In 2011 Berkshire Hathaway Annual meeting, Warren Buffett described three different types of asset classes which broadly cover most of the investing opportunities available for an investor. He also shared some thoughts on which one he prefers to invest in and his rational for the same.

The first type of asset class which Warren talks about is anything that can be denominated in currency. It includes cash, bonds, bank deposits, money market fund or anything similar. Regarding this type of investments, Warren explains, “Almost all currencies have declined in value over time.” This clearly suggests that Warren is not a fan of these type of investments since historical track record is not lucrative. It is important to note that Warren looks at these investments with a long time horizon and in the short run, investor might find some lucrative opportunities to invest in this asset class.

Second asset class Warren talks about are items that an investor buys which does not produce anything but the investor hopes that someone will pay more for the same later on.

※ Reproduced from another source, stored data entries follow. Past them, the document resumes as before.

-- ==== Sys2Proof/Laws/Alphabet.lean ====
section
/-! SUPPORT. The two ROMs (spec/40_alphabet.md R121, R122, R127). -/

namespace Sys2Proof.Machine

theorem alphabet_length : alphabet.length = 85 := rfl

/-- The inverse ROM holds the position of each of the 85 characters. -/
theorem inverse_alpha (v : Nat) (h : v ≤ 84) : inverse (alpha v) = ⟨true, BitVec.ofNat 7 v⟩ := by
  have key : ∀ u : Fin 85, inverse (alpha u.val) = ⟨true, BitVec.ofNat 7 u.val⟩ := by decide
  exact key ⟨v, by omega⟩

theorem inAlphabet_alpha (v : Nat) (h : v ≤ 84) : inAlphabet (alpha v) = true := by
  simp [inAlphabet, inverse_alpha v h]

/-- What the search answers: a position of the list whose character it is, or that there is none. -/
theorem inverseFrom_spec (as : List Byte) (v : Nat) (c : Byte) :
    (∃ k, as[k]? = some c ∧ inverseFrom as v c = ⟨true, BitVec.ofNat 7 (v + k)⟩) ∨
      (c ∉ as ∧ inverseFrom as v c = ⟨false, 0#7⟩) := by
  induction as generalizing v with
  | nil => exact .inr ⟨by simp, rfl⟩
  | cons a rest ih =>
    by_cases h : a = c
    · exact .inl ⟨0, by simp [h], by simp [inverseFrom, h]⟩
    · rcases ih (v + 1) with ⟨k, hk, he⟩ | ⟨hn, he⟩
      · exact .inl ⟨k + 1, by simpa using hk, by simp [inverseFrom, h, he, Nat.add_assoc, Nat.add_comm 1 k]⟩
      · exact .inr ⟨by simp [hn, Ne.symm h], by simp [inverseFrom, h, he]⟩

/-- An entry of the inverse ROM is valid exactly for a character of the alphabet, and holds its position, at most 84
(R122). -/
theorem inverse_spec (c : Byte) :
    (∃ k, k ≤ 84 ∧ alphabet[k]? = some c ∧ alpha k = c ∧ inverse c = ⟨true, BitVec.ofNat 7 k⟩) ∨
      (c ∉ alphabet ∧ inverse c = ⟨false, 0#7⟩) := by
  rcases inverseFrom_spec alphabet 0 c with ⟨k, hk, he⟩ | h
  · have hlt : k < alphabet.length := (List.getElem?_eq_some_iff.mp hk).1
    rw [alphabet_length] at hlt
    exact .inl ⟨k, by omega, hk, by simp [alpha, List.getD, hk], by simpa [inverse] using he⟩
  · exact .inr h

theorem inAlphabet_iff_mem (c : Byte) : inAlphabet c = true ↔ c ∈ alphabet := by
  rcases inverse_spec c with ⟨k, _, hk, _, he⟩ | ⟨hn, he⟩
  · simp [inAlphabet, he, List.mem_of_getElem? hk]
  · simp [inAlphabet, he, hn]

/-- A value the inverse ROM gives is a digit. -/
theorem inverse_value_le (c : Byte) : (inverse c).value.toNat ≤ 84 := by
  rcases inverse_spec c with ⟨k, hk, _, _, he⟩ | ⟨_, he⟩
  · rw [he, BitVec.toNat_ofNat]
    omega
  · rw [he]
    decide

end Sys2Proof.Machine
end

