/-- The digits dropped are worth less than the bytes dropped (R188). -/
theorem decodedValue_lt_encGroup_add (h4 : nb ≤ 4) :
    decodedValue s' (nb + 1) < (r.encGroup nb).toNat + 2 ^ (8 * (4 - nb)) := by
  have hle := decodedValue_le_encGroup_add hchars h4
  have hpos : 0 < 85 ^ (4 - nb) := by positivity
  have hpow : 85 ^ (4 - nb) ≤ 2 ^ (8 * (4 - nb)) := by
    rw [Nat.pow_mul]
    exact Nat.pow_le_pow_left (by decide) _
  omega

theorem decodedValue_lt_word_size (h4 : nb ≤ 4) : decodedValue s' (nb + 1) < 2 ^ 32 :=
  (decodedValue_lt_encGroup_add hchars h4).trans_le (r.encGroup_add_le nb)

theorem afterDec_word_toNat_eq_decodedValue (h4 : nb ≤ 4) :
    (s'.regs.afterDec (nb + 1)).word.toNat = decodedValue s' (nb + 1) := by
  rw [Regs.afterDec_word, Regs.decValue_eq_decodedValue, BitVec.toNat_ofNat,
    Nat.mod_eq_of_lt (decodedValue_lt_word_size hchars h4)]

/-- The decoded word has the real bytes of the word that was encoded (R188). -/
theorem encGroup_afterDec_eq (h4 : nb ≤ 4) : (s'.regs.afterDec (nb + 1)).encGroup nb = r.encGroup nb := by
  apply Regs.encGroup_eq_of_le_of_lt
  · rw [afterDec_word_toNat_eq_decodedValue hchars h4]
    exact encGroup_le_decodedValue hchars
  · rw [afterDec_word_toNat_eq_decodedValue hchars h4]
    exact decodedValue_lt_encGroup_add hchars h4

/-- What `ENC` wrote decodes without the notice WIDE (R186, R188). -/
theorem afterDec_status_eq (h4 : nb ≤ 4) : (s'.regs.afterDec (nb + 1)).status = s'.regs.status := by
  rw [Regs.afterDec_status, Regs.decValue_eq_decodedValue]
  exact if_neg (Nat.not_le.mpr (decodedValue_lt_word_size hchars h4))

end recover

/-- Settles O45: the decoded value is the kept digits padded with 84, which stays within the bytes dropped. -/
theorem decRecoversTheEncodedBytes : Obligations.DecRecoversTheEncodedBytes := by
  unfold Obligations.DecRecoversTheEncodedBytes
  intro s s' nb hnb
  rw [wellFormed_enc_iff] at hnb
  refine ⟨_, execEnc_legal s nb hnb, fun hchars => ?_⟩
  rw [State.withRegs_regs] at hchars ⊢
  have h4 : nb.toNat ≤ 4 := hnb.2
  have hcount : (nb + 1).toNat = nb.toNat + 1 := BitVec.toNat_add_of_lt (by simp; omega)
  have hvalid : realLanesValid s' (nb + 1).toNat := hcount ▸ realLanesValid_of_afterEnc_chars hchars
  have hword := encGroup_afterDec_eq hchars h4
  refine ⟨_, execDec_of_realLanesValid (by omega) (by omega) hvalid, decodedValue_eq_prefixSum_add hchars h4,
    encGroup_le_decodedValue hchars, decodedValue_le_encGroup_add hchars h4, fun j hj => ?bytes, ?full, ?status,
    ?keep⟩
  all_goals rw [State.withRegs_regs, hcount]
  case bytes => exact Regs.byteLane_eq_of_encGroup_eq hword hj
  case full =>
    rintro rfl
    rwa [show (4 : BitVec 3).toNat = 4 from rfl, Regs.encGroup_four, Regs.encGroup_four] at hword
  case status => exact afterDec_status_eq hchars h4
  case keep => rw [Regs.afterDec_keep, Nat.add_sub_cancel, BitVec.ofNat_toNat, BitVec.setWidth_eq]

end Sys2Proof.Machine
end

section
/-! PROOFS. The padding calculator (spec/43_padding.md): its formulas on naturals, what `PADE` and `PADD` leave in the
registers, and how the two agree. -/

namespace Sys2Proof.Machine

/-! ### The formulas (R211, R213) -/

/-- R211: the pad rounds the length up to whole groups of four. -/
theorem encPad_eq (l : Nat) : encPad l = 4 * encGroups l - l := by
  unfold encPad encGroups
  split <;> omega

theorem encGroups_eq (l : Nat) : encGroups l = (l + 3) / 4 := by
  unfold encGroups
  split <;> omega

/-- R211: the encoder adds one character for each group. -/
theorem encOut_eq (l : Nat) : encOut l = l + (l + 3) / 4 := by
  rw [encOut, encPad_eq, encGroups_eq]
  omega

theorem encPad_lt (l : Nat) : encPad l < 4 := Nat.mod_lt _ (by decide)

theorem encOut_lt {l : Nat} (h : l < 2 ^ 32) : encOut l < 2 ^ 33 := by
  rw [encOut_eq]
  omega

/-- R213: the pad rounds the length up to whole groups of five. -/
theorem decPad_eq (m : Nat) : decPad m = 5 * decGroups m - m := by
  unfold decPad decGroups
  split <;> omega

theorem decGroups_eq (m : Nat) : decGroups m = (m + 4) / 5 := by
  unfold decGroups
  split <;> omega

/-- R213: the decoder removes one character of each group. -/
theorem decOut_eq (m : Nat) : decOut m = m - (m + 4) / 5 := by
  rw [decOut, decPad_eq, decGroups_eq]
  omega

theorem decPad_lt (m : Nat) : decPad m < 5 := Nat.mod_lt _ (by decide)

theorem decOut_le (m : Nat) : decOut m ≤ m := (decOut_eq m).trans_le (Nat.sub_le _ _)

/-! ### The formulas on an encoded length (R215, R216) -/

theorem decGroups_encOut (l : Nat) : decGroups (encOut l) = encGroups l := by
  rw [decGroups_eq, encOut_eq, encGroups_eq]
  omega

theorem decPad_encOut (l : Nat) : decPad (encOut l) = encPad l := by
  rw [decPad_eq, decGroups_encOut, encPad_eq, encOut_eq, encGroups_eq]
  omega

theorem decOut_encOut (l : Nat) : decOut (encOut l) = l := by
  rw [decOut_eq, encOut_eq]
  omega

/-- A last group of `s` bytes, 1 to 4, has `s + 1` characters, so an encoded length leaves 0, 2, 3 or 4 (R215). -/
theorem encOut_mod_five_ne_one (l : Nat) : encOut l % 5 ≠ 1 := by
  rw [encOut_eq]
  omega

/-! ### What the two commands leave -/

section results

variable (r : Regs)

/-- The registers after `PADE` (R210). -/
def Regs.afterPade : Regs :=
  r.setPadResult (encPad r.length) (if r.length = 0 then 0 else 4 - encPad r.length) (encGroups r.length)
    (encOut r.length)

/-- The registers after `PADD` (R212). -/
def Regs.afterPadd : Regs :=
  r.setPadResult (decPad r.length) (if r.length = 0 then 0 else 5 - decPad r.length) (decGroups r.length)
    (decOut r.length)

theorem exec_pade (s : State) : exec .pade s = .next (s.withRegs s.regs.afterPade) := execPade_eq s

theorem exec_padd (s : State) : exec .padd s = .next (s.withRegs s.regs.afterPadd) := execPadd_eq s

theorem Regs.toNat_len : r.len.toNat = r.length := rfl

theorem Regs.length_lt : r.length < 2 ^ 32 := r.len.isLt

/-- OUTHI is bit 32 of the 33-bit length, so it says whether OUTLEN alone holds that length (R211). -/
theorem Regs.outhi_eq_true_iff : r.padinfo.outhi = true ↔ 2 ^ 32 ≤ r.outlen33 := by
  have hlow : r.outlen.toNat < 2 ^ 32 := r.outlen.isLt
  unfold Regs.outlen33
  cases r.padinfo.outhi with
  | false => simpa using hlow
  | true => simp

@[simp] theorem Regs.afterPade_pad : r.afterPade.padinfo.pad.toNat = encPad r.length :=
  Nat.mod_eq_of_lt ((encPad_lt _).trans (by decide))

@[simp] theorem Regs.afterPade_lastn :
    r.afterPade.padinfo.lastn.toNat = if r.length = 0 then 0 else 4 - encPad r.length :=
  Nat.mod_eq_of_lt (by split <;> omega)

@[simp] theorem Regs.afterPade_groups : r.afterPade.groups.toNat = encGroups r.length :=
  Nat.mod_eq_of_lt (by have := r.length_lt; rw [encGroups_eq]; omega)

@[simp] theorem Regs.afterPade_outlen33 : r.afterPade.outlen33 = encOut r.length :=
  Regs.outlen33_setPadResult _ _ _ _ _ (encOut_lt r.length_lt)

@[simp] theorem Regs.afterPadd_pad : r.afterPadd.padinfo.pad.toNat = decPad r.length :=
  Nat.mod_eq_of_lt ((decPad_lt _).trans (by decide))

@[simp] theorem Regs.afterPadd_lastn :
    r.afterPadd.padinfo.lastn.toNat = if r.length = 0 then 0 else 5 - decPad r.length :=
  Nat.mod_eq_of_lt (by split <;> omega)

@[simp] theorem Regs.afterPadd_groups : r.afterPadd.groups.toNat = decGroups r.length :=
  Nat.mod_eq_of_lt (by have := r.length_lt; rw [decGroups_eq]; omega)

@[simp] theorem Regs.afterPadd_outlen : r.afterPadd.outlen.toNat = decOut r.length :=
  Nat.mod_eq_of_lt ((decOut_le _).trans_lt r.length_lt)
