-- ==== Sys2Proof/Machine/Ports.lean ====
section
/-! DEFINITION. The I/O port addresses of the named registers, one definition per register,
with its instance indices as arguments (R496; each register heading gives its address). -/
namespace Sys2Proof.Machine.P
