-- ==== Sys2Proof/Machine/Raster.lean ====
section
/-! DEFINITION. The rasters of a cluster: the canvas, the emitted lines, the virtual beam's times and the refresh of a
frame (R132 to R135, R145 to R147, R154, R165). -/
namespace Sys2Proof.Machine

/-- The cluster is the second of a ganged pair (R165). -/
def gangSlave (s : State) (d : Fin 4) : Bool :=
  (decide (d = 1) && onF s (P.DSP_CTRL 0) F.DSP_CTRL_gang) || (decide (d = 3) && onF s (P.DSP_CTRL 2) F.DSP_CTRL_gang)

/-- The cluster leads a ganged pair. -/
def gangMaster (s : State) (d : Fin 4) : Bool :=
  decide (d = 0 ∨ d = 2) && onF s (P.DSP_CTRL d) F.DSP_CTRL_gang

/-- The cluster whose timing a cluster follows (R165). -/
def leader (s : State) (d : Fin 4) : Fin 4 := if gangSlave s d then (if d = 1 then 0 else 2) else d

/-- The clusters that share a tick sequence with d (R165). -/
def group (s : State) (d : Fin 4) : List (Fin 4) :=
  if gangMaster s d then (if d = 0 then [0, 1] else [2, 3]) else [d]

/-! ## Timing (R145) -/

/-- Active width and lines, and the totals Ht and Vt, of the timing that cluster d runs. -/
def activeW (s : State) (d : Fin 4) : Nat := getF s (P.DSP_H0 (leader s d)) F.DSP_H0_active
def activeH (s : State) (d : Fin 4) : Nat := getF s (P.DSP_V0 (leader s d)) F.DSP_V0_active
def totalH (s : State) (d : Fin 4) : Nat :=
  let w := getReg s (P.DSP_H1 (leader s d))
  activeW s d + F.DSP_H1_fp.get w + F.DSP_H1_sync.get w + F.DSP_H1_bp.get w
def totalV (s : State) (d : Fin 4) : Nat :=
  let w := getReg s (P.DSP_V1 (leader s d))
  activeH s d + F.DSP_V1_fp.get w + F.DSP_V1_sync.get w + F.DSP_V1_bp.get w
def pixelKhz (s : State) (d : Fin 4) : Nat := getF s (P.DSP_PCLK (leader s d)) F.DSP_PCLK_khz

/-- The beam that cluster d follows. -/
def beamOf (s : State) (d : Fin 4) : Beam := s.clu[leader s d].beam

/-- The composition clock, 1.5 GHz, in which the beam enters line v of refresh r: Ht pixel clocks a line from where the
beam started, the first composition clock not before it (R145, R147). -/
def lineTime (s : State) (d : Fin 4) (r v : Int) : Nat :=
  let b := beamOf s d
  let n := (r - (b.originRefresh : Int)) * (totalV s d : Int) + (v - (b.originLine : Int))
  ((b.origin : Int) - (-(n * (totalH s d : Int) * 1500000)) / (pixelKhz s d : Int)).toNat

/-- The refresh and line in which the beam stands in a composition clock. -/
def beamAt (s : State) (d : Fin 4) (x : Nat) : Int × Int :=
  let b := beamOf s d
  let n := (((x : Int) - (b.origin : Int)) * (pixelKhz s d : Int)) / ((totalH s d * 1500000 : Nat) : Int) +
    (b.originLine : Int)
  ((b.originRefresh : Int) + n / (totalV s d : Int), n % (totalV s d : Int))

/-! ## Canvas and output (R132 to R135) -/

/-- Output scaling is on; a ganged pair composes without it (R135). -/
def scaling (s : State) (d : Fin 4) : Bool :=
  onF s (P.CMP_OSCALE d) F.CMP_OSCALE_enable && !gangSlave s d && !gangMaster s d
def outHscale (s : State) (d : Fin 4) : Bool := scaling s d && onF s (P.CMP_OSCALE d) F.CMP_OSCALE_hscale
def outVscale (s : State) (d : Fin 4) : Bool := scaling s d && onF s (P.CMP_OSCALE d) F.CMP_OSCALE_vscale

/-- Wc, Hc, Wo and Ho. -/
def canvasW (s : State) (d : Fin 4) : Nat :=
  if scaling s d then getF s (P.CMP_CANVAS d) F.CMP_CANVAS_width else activeW s d
def canvasH (s : State) (d : Fin 4) : Nat :=
  if scaling s d then getF s (P.CMP_CANVAS d) F.CMP_CANVAS_height else activeH s d
def outW (s : State) (d : Fin 4) : Nat :=
  if scaling s d then getF s (P.CMP_OSIZE d) F.CMP_OSIZE_width else activeW s d
def outH (s : State) (d : Fin 4) : Nat :=
  if scaling s d then getF s (P.CMP_OSIZE d) F.CMP_OSIZE_height else activeH s d

/-- The canvas row of output line Y and its phase on the vertical axis (R133). -/
def outRow (s : State) (d : Fin 4) (y : Nat) : Int × Nat :=
  if outVscale s d then axisPos (getReg s (P.CMP_OORG_Y d)) (getF s (P.CMP_OSTEP_Y d) F.CMP_OSTEP_Y_step) y
  else ((y : Int), 0)

/-- The canvas row in whose band output line Y is emitted (R134). -/
def emitRow (s : State) (d : Fin 4) (y : Nat) : Int :=
  let j := (outRow s d y).1
  if outVscale s d then (if j + 2 < (canvasH s d : Int) - 1 then j + 2 else (canvasH s d : Int) - 1) else j

/-- The output lines that a band of canvas lines first to first + n − 1 emits (R134). -/
def emitted (s : State) (d : Fin 4) (first n : Nat) : List Nat :=
  if outVscale s d then
    (List.range (outH s d)).filter (fun y =>
      decide ((first : Int) ≤ emitRow s d y) && decide (emitRow s d y < ((first + n : Nat) : Int)))
  else (List.range n).map (fun i => first + i)

/-- The output lines of a band, their number, the first and the last. -/
def Band.out (s : State) (d : Fin 4) (b : Band) : List Nat := emitted s d b.firstLine b.lines
def Band.nb (s : State) (d : Fin 4) (b : Band) : Nat := (b.out s d).length
def Band.out0 (s : State) (d : Fin 4) (b : Band) : Nat := (b.out s d).headD b.firstLine
def Band.out1 (s : State) (d : Fin 4) (b : Band) : Nat := (b.out s d).getLastD b.firstLine

/-! ## Deadlines (R146, R147) -/

/-- DSP_CTRL.mode, live. -/
def modeOf (s : State) (d : Fin 4) : Nat := getF s (P.DSP_CTRL d) F.DSP_CTRL_mode

/-- The output runs the fallback raster: mode 2, or mode 1 where R154 refuses selective update. -/
def rasterMode (s : State) (d : Fin 4) : Bool :=
  decide (modeOf s d = 2) || (decide (modeOf s d = 1) && s.clu[d].beam.refused)

/-- DSP_PACE.lc. -/
def lineClocks (s : State) (d : Fin 4) : Nat := getF s (P.DSP_PACE (leader s d)) F.DSP_PACE_lc

/-- R0: the first refresh in which the beam enters band 0's deadline line at least four band periods after run was set,
the line counted from refresh R0's line 0 (R146). -/
def firstRefresh (s : State) (d : Fin 4) (b : Band) : Option Nat :=
  let from_ := s.clu[d].runAt + 4 * b.nb s d * lineClocks s d
  let base := ((beamAt s d s.clu[d].runAt).1 - 1).toNat
  if (beamOf s d).running then
    ((List.range 4096).find? (fun i =>
      decide (from_ ≤ lineTime s d ((base + i : Nat) : Int) ((b.out0 s d : Int) + b.deadline)))).map
      (fun i => base + i)
  else none

/-- The refresh of a frame, once R0 is known (R146). -/
def frameRefresh (s : State) (d : Fin 4) (frame : Nat) : Option Nat :=
  s.clu[d].r0.map (fun r => r + frameSub frame s.clu[d].first)

/-- σ of a band: the clock in which the beam enters its deadline line (R147). -/
def sigmaOf (s : State) (d : Fin 4) (b : Band) : Option Nat :=
  (frameRefresh s d b.frame).map (fun r => lineTime s d (r : Int) ((b.out0 s d : Int) + b.deadline))

/-- The beam has left output line y of a frame's refresh. -/
def beamPassed (s : State) (d : Fin 4) (frame y : Nat) : Bool :=
  match frameRefresh s d frame with
  | none => false
  | some r => decide (r < (beamOf s d).refresh) || (decide (r = (beamOf s d).refresh) && decide (y < (beamOf s d).line))

end Sys2Proof.Machine
end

Warren says. “The classic case of that is Gold.” Warren says that even though investors around the world try to find some value in this type of investments, investors undermine the fact that these assets are not going to do anything for them. He explains that you can own all the gold available in the world and then store it, sit on it, fondle it or do whatever but you are not going to make money on it until you find someone who is willing to pay higher price, for whatever reasons, that your purchase price. These assets includes commodities such as gold, bitcoin (as per Warren!), potentially NFTs and other similar non-producing assets.

Third type of asset which Warren describes are assets that will produce something in future. This can include assets such as farms, apartment buildings, businesses etc. Warren further explains, “You decide how much you pay (for the asset) based on how much you thing the asset itself will deliver over time and those are the assets that appeal to me and Charlie.” Warren further expands by saying that based on how much the asset will produce, may it be a farm or a business or something similar, and what kind of costs you are expected to incur in future, an investor can make estimates of the value of asset. This is the same approach with which Warren pursues his investments, may it be in stocks or buying entire businesses. He looks at the expected yield or what the asset will produce in future, cashflows and earnings in case of businesses, and makes judgment about its valuation.

Key Takeaways:

  1. For an investor, broadly classifying, there are three asset classes: 1) currency related 2) non-producing assets 3) producing assets.
  2. Warren and Charlie prefer investing in third type of asset classes, this includes mainly businesses which are expected to produce cashflows and earnings in future.
  3. What asset classes have you invested in?